ADR-019: MCP Protocol Backend Architecture
Status: Accepted Date: 2025-10-06 Deciders: Development Team, AI/ML Team Related: ADR-010 (MCP Protocol), ADR-017 (WebSocket), ADR-015 (Multi-llm)
Context
The AZ1.AI llm IDE uses the Model Context Protocol (MCP) created by Anthropic to enable llms to access tools, resources, and prompts in a standardized way.
MCP Overview
MCP defines three core primitives:
-
Tools (Model-controlled):
- llm decides when to invoke
- Examples:
lmstudio_chat,file_read,web_search
-
Resources (App-controlled):
- Application provides context
- Examples:
file:///workspace/src/main.ts,session://current
-
Prompts (User-controlled):
- User-triggered templates
- Examples:
code-review,explain-code,refactor
Current State
- MCP LM Studio server implemented (
mcp-lmstudio/) - LM Studio models accessible via MCP
- No integration with other llm providers
- No unified MCP backend for all services
- Client-side MCP integration incomplete
Requirements
- Multi-Provider: Support all 6 llm providers via MCP
- Tool Discovery: Dynamic tool registration and discovery
- Resource Management: Unified resource access (files, sessions, agents)

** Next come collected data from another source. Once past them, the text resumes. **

-- ==== Sys2Proof/Safety.lean ====
section
/-! DEFINITION. What counts as a sound state, in the terms the statements use: its memories and its register tables are in
their one canonical form, so that equal contents are equal data. And the conditions, on the state and the operands alone, under
which the commands of a family act. -/

namespace Sys2Proof.Machine
open Sys2Proof

/-- A memory is in its canonical form: addresses strictly rising, and no byte listed that equals what an unlisted address
reads as. -/
def Memory.wf (d : Nat → Byte) (m : List Host.Cell) : Bool := cwf d m

/-- The HBM and the configuration flash are in canonical form. -/
def State.memoryWf (s : State) : Bool := Memory.wf hbmDefault s.hbm && Memory.wf flashDefault s.flash

/-- The stored and the active register values are in canonical form: no register is listed at its reset value. -/
def State.registersWf (s : State) : Bool := cwf (resetVal s.variant) s.regs && cwf (resetVal s.variant) s.active

/-- The invariant of the block's stores. -/
def State.canonical (s : State) : Bool := s.memoryWf && s.registersWf

/-- No fuse blown in `s` is clear in `t` (R548). -/
def State.fusesStay (s t : State) : Prop := ∀ k, s.fuses.testBit k = true → t.fuses.testBit k = true

/-! ## When commands act -/

/-- A write of `v` at `a` through `p` reaches its register: the path is there, no harvest runs (R330), and no cause of R664 applies. -/
def State.accepts (s : State) (p : Path) (a : Nat) (v : Word) : Bool := s.writeOpen p && (s.writeCause p a v).isNone

/-- A read at `a` through `p` reaches its register. -/
def State.readable (s : State) (p : Path) (a : Nat) : Bool := s.pathOpen p && (s.readCause p a).isNone

/-- A write at `a` belongs to no command of its own: not BLK_IGNCNT, not a word of a control store, not a register that a command
writes; nor is it one whose write the block may have to hold. -/
def State.plain (s : State) (a : Nat) : Bool :=
  !(decide (a / 0x10000 < 0x22 ∧ a % 0x10000 = 4)) && (csWord a).isNone && (ownWriter a).isNone &&
    !(decide (0x13 ≤ a / 0x10000 ∧ a / 0x10000 ≤ 0x16)) && !(decide (0x10 ≤ a / 0x10000 ∧ a / 0x10000 ≤ 0x12) && s.installing a)

/-- An admin command is fetched and served: the controller is enabled and ready, no activation holds it, no harvest runs, the
admin completion queue has room, and the resident firmware is not in diapause (R362, R455, R488). -/
def State.serves (s : State) : Bool :=
  s.nvme.en && s.nvme.rdy && !s.nvme.pp && !s.harvesting && !s.hostDown && s.cqRoom 0 && !s.diapause && s.boot.phase != 5

/-- An I/O command of queue `q` is fetched: BUF fetches (R402, R343, R488), the queue exists and is not being deleted, and a context
is free (R409). -/
def State.fetches (s : State) (q : Nat) : Bool :=
  s.fetchOpen && s.nvme.sqs.any (fun x => x.id == q) && !(s.nvme.deletes.any (fun x => x.1 == q)) && decide (s.buf.ctxs.length < 4096)

/-- The fetch of `e` from queue `q` gives it a context, in which it waits for its grant, or has the record of the check that it
fails (R409, R462). -/
def State.holdsCommand (s : State) (q : Nat) (e : Sqe) : Prop :=
  ∃ c ∈ (s.fetch1 q e).buf.ctxs, c.sq = q ∧ c.sqe = e ∧ (c.stage = 0 ∧ c.record = none ∨ c.stage = 3 ∧ c.record.isSome = true)

/-- The state once command `e` of queue `q` has gone as far as it can at once: fetch, grant, landing of its data, seal,
completion (R407 to R414). -/
def State.ioTaken (s : State) (q : Nat) (e : Sqe) : State :=
  (((s.fetch1 q e).grantAll).land s.buf.nextId (e.nlb * 4096)).pump.reclass

/-- The state as an admin command finds it once it is fetched: HST has counted it, and the idle time is zero (R527). -/
def State.adminTaken (s : State) : State := (s.inc F.HST_ADMCNT_count).put F.PWR_IDLE_ms 0

/-- A Get Log Page names page `lid`, whose bytes are `f`, at an offset of the page's alignment within it, and asks for no more than
MDTS (R494). -/
def State.logReads (s : State) (lid align : Nat) (f : State → List Byte) (e : Sqe) : Bool :=
  let off := e.dw12.toNat + e.dw13.toNat * 2 ^ 32
  let len := 4 * (e.dw10.toNat / 65536 + e.dw11.toNat % 65536 * 65536 + 1)
  decide (e.dw10.toNat % 256 = lid ∧ off % align = 0 ∧ len ≤ 2097152 ∧ off ≤ (f s.adminTaken).length)

/-- The state after that Get Log Page: its bytes are returned, and without RAE its events are enabled again (R494, R498). -/
def State.logRead (s : State) (lid : Nat) (f : State → List Byte) (e : Sqe) : State :=
  let off := e.dw12.toNat + e.dw13.toNat * 2 ^ 32
  let len := 4 * (e.dw10.toNat / 65536 + e.dw11.toNat % 65536 * 65536 + 1)
  let t := if e.dw10.getLsbD 15 then s.adminTaken else s.adminTaken.clearAen lid
  t.wakeHbm.adminDone e.cid (CplRec.good 0 (((f s.adminTaken).drop off).take len))

/-- Microcode executes on a lane that runs. -/
def State.runsMicro (s : State) (n : Fin 4) : Bool := s.executing n && s.laneUp n

/-- The word `m` with SEQ `q` at the address of lane `n` is about to execute, without a fault, and its preamp frames fit (R191, R200,
R228). -/
def State.startsWord (s : State) (n : Fin 4) (q : Nat) (m : BitVec 160) : Bool :=
  s.runsMicro n && !(s.lane n).waiting && s.fetch n == m && wordBits m 145 3 == q && (s.wordFault n m).isNone &&
    s.framesFit n (wordBits m 104 8)

/-- The state at the end of that word's last word clock, before its SEQ: its once-only operations, its gates and its clocks (R207). -/
def State.wordBody (n : Fin 4) (m : BitVec 160) (s : State) : State :=
  (((s.onLane n (fun l => { l with word := m })).onceOps n m).setGates n).clocks n m (wordBits m 132 6 + 1)

/-- The loop counter operation of a word, after its SEQ (R207, R209). -/
def State.wordLc (n : Fin 4) (m : BitVec 160) (s : State) : State :=
  (s.condRead n m).opLc n (wordBits m 84 4) (wordBits m 72 12)

end Sys2Proof.Machine
end

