-- ==== Sys2Proof/Certificates/Slice0/Obligations.lean ====
section
/-! DEFINITION. The statements for the provers. The conclusions name the next state by the model's own operations, each of which
cites the rule of the spec that it follows. -/

open Sys2Proof Sys2Proof.Machine

/-- With a command c at the front of the queue, a step is exec of c on the state that keeps the rest of the queue. The queue is
the model's own (log entry 2). -/
def Obligations.StepRunsFrontCommand : Prop :=
  ∀ (c : Instr) (rest : List Instr) (s : State), s.pending = c :: rest → step s = exec c { s with pending := rest }

/-- On an empty queue a step answers the state one microsecond later, which is the model's choice (log entry 1). Where no
millisecond ends, the resident firmware does not run, and neither a power-state transition nor the change to the speed curve nor
a line in MAP's write-back buffer waits, the registers of CRYS then show its queue and engines at the new time, and nothing else
changes. -/
def Obligations.IdleStepIsOneMicrosecond : Prop :=
  (∀ s : State, s.pending = [] → step s = .next s.tick) ∧
  (∀ s : State, (s.us + 1) % 1000 ≠ 0 → s.boot.toCurve = false → s.boot.phase ≠ 4 → s.pwr.to_ = none →
    s.map.wback = [] → s.tick = State.syncCrys { s with us := s.us + 1 })

/-- Every command answers a next state, from every state and with every operand: an access that the spec forbids is ignored and
counted (R18), and ends no run. The queue that waits, the variant of the part and every blown fuse are the same after it. -/
def Obligations.CommandKeepsQueueAndVariant : Prop :=
  ∀ (c : Instr) (s : State), ∃ t, exec c s = .next t ∧ t.pending = s.pending ∧ t.variant = s.variant ∧ s.fusesStay t

/-- From every state whose HBM, flash, stored and active registers are in their canonical form (addresses strictly rising, no
entry equal to what an unlisted address reads as), a step answers a state in the same form. So equal contents stay equal data.
-/
def Obligations.StepKeepsCanonical : Prop :=
  ∀ s t : State, s.canonical = true → step s = .next t → t.canonical = true

/-- State.reset is in canonical form, and its queue is empty. Every register reads its reset value; the spindle is OFF, HRV is
DISARMED, every sequencer is in RESET and no commit or power handshake runs. The clause on every register takes in values that
the spec does not give, which are the model's (log entry 7). -/
def Obligations.ResetCanonical : Prop :=
  State.reset.canonical = true ∧ State.reset.pending = [] ∧ (∀ a, State.reset.reg a = resetVal .h16 a) ∧
  State.reset.spnState = 0 ∧ State.reset.hrvState = 0 ∧ (∀ n : Fin 4, State.reset.mcs n = 0) ∧ State.reset.diapause = false ∧
  State.reset.get F.PWR_PSTAT_phase = 0 ∧ State.reset.get F.MAP_CSTAT_state = 0

/-- No step of the block clears a fuse of the revocation mask that is blown. In factory test mode a 1 written to bit k of
CFG_REVOKE blows fuse k, and the other fuses stay as they are; in any other mode the write is ignored and counted with cause
101b. The fuses are 16. -/
def Obligations.BlownFusesStay : Prop :=
  (∀ s t : State, step s = .next t → s.fusesStay t) ∧
  (∀ (p : Path) (v : Word) (s : State), s.accepts p R.CFG_REVOKE v = true → s.factory = true →
    exec (.cfgRevoke p v) s = .next { s with fuses := s.fuses ||| v.toNat % 2 ^ 16 } ∧
    ∀ k, (s.fuses ||| v.toNat % 2 ^ 16).testBit k = (s.fuses.testBit k || (decide (k < 16) && v.getLsbD k))) ∧
  (∀ (p : Path) (v : Word) (s : State), s.accepts p R.CFG_REVOKE v = true → s.factory = false →
    exec (.cfgRevoke p v) s = .next (s.ignore p 4 R.CFG_REVOKE 5 false))
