-- ==== Sys2Proof/Laws/Keeps.lean ====
section
/-! SUPPORT. What every command keeps, as one relation between a state and a later one: the variant, the queue, the blown
fuses, and the canonical form of the memories and of the register tables. The lemmas of this file are its rules; the files
beside it say it of each operation. -/

namespace Sys2Proof.Machine
open Sys2Proof

/-- `t` keeps what every command keeps of `s`. -/
structure Keeps (s t : State) : Prop where
  variant : t.variant = s.variant
  pending : t.pending = s.pending
  fuses : s.fusesStay t
  hbm : cwf hbmDefault s.hbm = true → cwf hbmDefault t.hbm = true
  flash : cwf flashDefault s.flash = true → cwf flashDefault t.flash = true
  regs : cwf (resetVal s.variant) s.regs = true → cwf (resetVal s.variant) t.regs = true
  active : cwf (resetVal s.variant) s.active = true → cwf (resetVal s.variant) t.active = true

/-- An outcome that, where it is a next state, keeps what every command keeps. -/
def KeepsOut (s : State) (o : Host.Outcome State Fault Refusal) : Prop := ∀ t, o = .next t → Keeps s t

/-- A register write that, where there is one, keeps what every command keeps. -/
def OwnKeeps (s0 : State) (o : Option (Path → Word → State → State)) : Prop :=
  ∀ f, o = some f → ∀ p v s, Keeps s0 s → Keeps s0 (f p v s)

namespace Keeps

variable {s0 : State}

theorem refl (s : State) : Keeps s s := ⟨rfl, rfl, fun _ h => h, id, id, id, id⟩

theorem trans {a b c : State} (h : Keeps a b) (k : Keeps b c) : Keeps a c :=
  ⟨k.variant.trans h.variant, k.pending.trans h.pending, fun i hi => k.fuses i (h.fuses i hi), fun x => k.hbm (h.hbm x),
    fun x => k.flash (h.flash x), fun x => by have := k.regs; rw [h.variant] at this; exact this (h.regs x),
    fun x => by have := k.active; rw [h.variant] at this; exact this (h.active x)⟩

theorem next {s : State} (h : Keeps s0 s) : KeepsOut s0 (.next s) := fun t e => by cases e; exact h

/-- A state that differs in other fields only. -/
theorem same {s t : State} (h : Keeps s0 s) (e : t.variant = s.variant ∧ t.pending = s.pending ∧ t.fuses = s.fuses ∧
    t.hbm = s.hbm ∧ t.flash = s.flash ∧ t.regs = s.regs ∧ t.active = s.active) : Keeps s0 t := by
  obtain ⟨a, b, c, d, f, g, i⟩ := e
  refine h.trans ⟨a, b, fun k hk => by rw [c]; exact hk, fun x => by rw [d]; exact x, fun x => by rw [f]; exact x,
    fun x => by rw [g]; exact x, fun x => by rw [i]; exact x⟩

/-- A record update of other fields. -/
theorem upd {s : State} {us ctrBase coreUp evt meas smb lanes acts servo geo buf nvme map media ctr dma crys fw pwr boot integ
    hrv spn hostDown tap free} (h : Keeps s0 s) :
    Keeps s0 ⟨s.variant, us, ctrBase, s.regs, s.active, coreUp, evt, meas, smb, lanes, acts, servo, geo, buf, nvme, map, media,
      ctr, dma, crys, fw, pwr, boot, integ, s.flash, s.fuses, s.hbm, hrv, spn, hostDown, tap, free, s.pending⟩ :=
  h.same ⟨rfl, rfl, rfl, rfl, rfl, rfl, rfl⟩

theorem ite {c : Prop} [Decidable c] {a b : State} (ha : Keeps s0 a) (hb : Keeps s0 b) : Keeps s0 (if c then a else b) := by
  split
  · exact ha
  · exact hb

theorem pair {α : Type} {p : α × State} {a : α} {s : State} (e : p = (a, s)) (h : Keeps s0 p.2) : Keeps s0 s := by
  subst e; exact h

theorem opt {α : Type} {o : Option (α × State)} {a : α} {s : State} (e : o = some (a, s)) (h : ∀ x, o = some x → Keeps s0 x.2) :
    Keeps s0 s := h _ e

theorem optS {o : Option State} {s : State} (e : o = some s) (h : ∀ x, o = some x → Keeps s0 x) : Keeps s0 s := h _ e

theorem okS {ε : Type} {o : Except ε State} {s : State} (e : o = .ok s) (h : ∀ x, o = .ok x → Keeps s0 x) : Keeps s0 s := h _ e

theorem foldl {α : Type} {f : State → α → State} {l : List α} {s : State} (hf : ∀ t x, Keeps s0 t → Keeps s0 (f t x))
    (h : Keeps s0 s) : Keeps s0 (l.foldl f s) := by
  induction l generalizing s with
  | nil => exact h
  | cons x l ih => exact ih (hf s x h)

theorem foldlP {α β : Type} {f : β × State → α → β × State} {l : List α} {p : β × State}
    (hf : ∀ q x, Keeps s0 q.2 → Keeps s0 (f q x).2) (h : Keeps s0 p.2) : Keeps s0 (l.foldl f p).2 := by
  induction l generalizing p with
  | nil => exact h
  | cons x l ih => exact ih (hf p x h)

theorem doAll {α : Type} {f : α → State → State} {l : List α} {s : State} (hf : ∀ x t, Keeps s0 t → Keeps s0 (f x t))
    (h : Keeps s0 s) : Keeps s0 (Machine.doAll l f s) := foldl (fun t x => hf x t) h

theorem doIf {c : Bool} {f : State → State} {s : State} (hf : ∀ t, Keeps s0 t → Keeps s0 (f t)) (h : Keeps s0 s) :
    Keeps s0 (Machine.doIf c f s) := ite (hf s h) h

theorem setReg {a : Nat} {v : Word} {s : State} (h : Keeps s0 s) : Keeps s0 (s.setReg a v) :=
  h.trans ⟨rfl, rfl, fun _ h => h, id, id, cwf_cset _ _ _ _, id⟩

theorem activate {a : Nat} {s : State} (h : Keeps s0 s) : Keeps s0 (s.activate a) :=
  h.trans ⟨rfl, rfl, fun _ h => h, id, id, id, cwf_cset _ _ _ _⟩

theorem resetRegs {k : ResetKind} {s : State} (h : Keeps s0 s) : Keeps s0 (s.resetRegs k) :=
  h.trans ⟨rfl, rfl, fun _ h => h, id, id, cwf_filter _ _ _, cwf_filter _ _ _⟩

theorem resetBlocks {b : List Nat} {s : State} (h : Keeps s0 s) : Keeps s0 (s.resetBlocks b) :=
  h.trans ⟨rfl, rfl, fun _ h => h, id, id, cwf_filter _ _ _, cwf_filter _ _ _⟩

theorem setHbm {a : Nat} {b : Byte} {s : State} (h : Keeps s0 s) : Keeps s0 (s.setHbm a b) :=
  h.trans ⟨rfl, rfl, fun _ h => h, cwf_cset _ _ _ _, id, id, id⟩

theorem program {a : Nat} {bs : List Byte} {s : State} (h : Keeps s0 s) : Keeps s0 (s.program a bs) :=
  h.trans ⟨rfl, rfl, fun _ h => h, id, fun x => cwf_foldl _ _ _ _ (fun _ _ => cwf_cset _ _ _ _) x, id, id⟩

theorem eraseFlash {a n : Nat} {s : State} (h : Keeps s0 s) : Keeps s0 (s.eraseFlash a n) :=
  h.trans ⟨rfl, rfl, fun _ h => h, id, cwf_filter _ _ _, id, id⟩

end Keeps

end Sys2Proof.Machine
end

- Prompt Templates: User-customizable prompt library
- Session Isolation: Per-session MCP context
- Streaming: Support streaming responses
- Caching: Cache tool results, resources
Decision
We will implement a unified MCP backend that acts as a gateway for all llm providers and services:
Architecture
┌─────────────────────────────────────────────────────────────┐
│ Browser (theia Frontend) │
│ │
│ ┌───────────────────────────────────────────────────────┐ │
│ │ MCP Client │ │
│ │ ┌──────────────────────────────────────────────────┐ │ │
│ │ │ Tool Registry │ Resource Cache │ Prompts │ │ │
│ │ └──────────────────────────────────────────────────┘ │ │
│ └───────────────────────────────────────────────────────┘ │
│ │ │
│ │ WebSocket (mcp/* methods) │
└─────────────────────────┼───────────────────────────────────┘
│
▼
┌─────────────────────────────────────────────────────────────┐
│ MCP Gateway (Node.js) │
│ │
│ ┌───────────────────────────────────────────────────────┐ │
│ │ MCP Protocol Handler │ │
│ │ ┌──────────────────────────────────────────────────┐ │ │
│ │ │ tools/list │ tools/call │ resources/list │ etc. │ │ │
│ │ └──────────────────────────────────────────────────┘ │ │
│ └───────────────────────────────────────────────────────┘ │
│ │ │
│ ┌───────────────┼───────────────┐ │
│ │ │ │ │
│ ▼ ▼ ▼ │
│ ┌──────────┐ ┌─────────────┐ ┌────────────┐ │
│ │ Tool │ │ Resource │ │ Prompt │ │
│ │ Providers│ │ Providers │ │ Registry │ │
│ └──────────┘ └─────────────┘ └────────────┘ │
│ │ │ │ │
│ │ │ │ │
└─────────┼───────────────┼───────────────┼──────────────────┘
│ │ │
▼ ▼ ▼
┌──────────────┐ ┌──────────────┐ ┌──────────────┐
│ llm Providers│ │ Filesystem │ │FoundationDB │
│ (6 providers)│ │ Service │ │ Service │
└──────────────┘ └──────────────┘ └──────────────┘
MCP Server Components
mcp-gateway/
├── index.ts # Main MCP server
├── tools/ # Tool providers
│ ├── llm-tools.ts # llm chat tools (6 providers)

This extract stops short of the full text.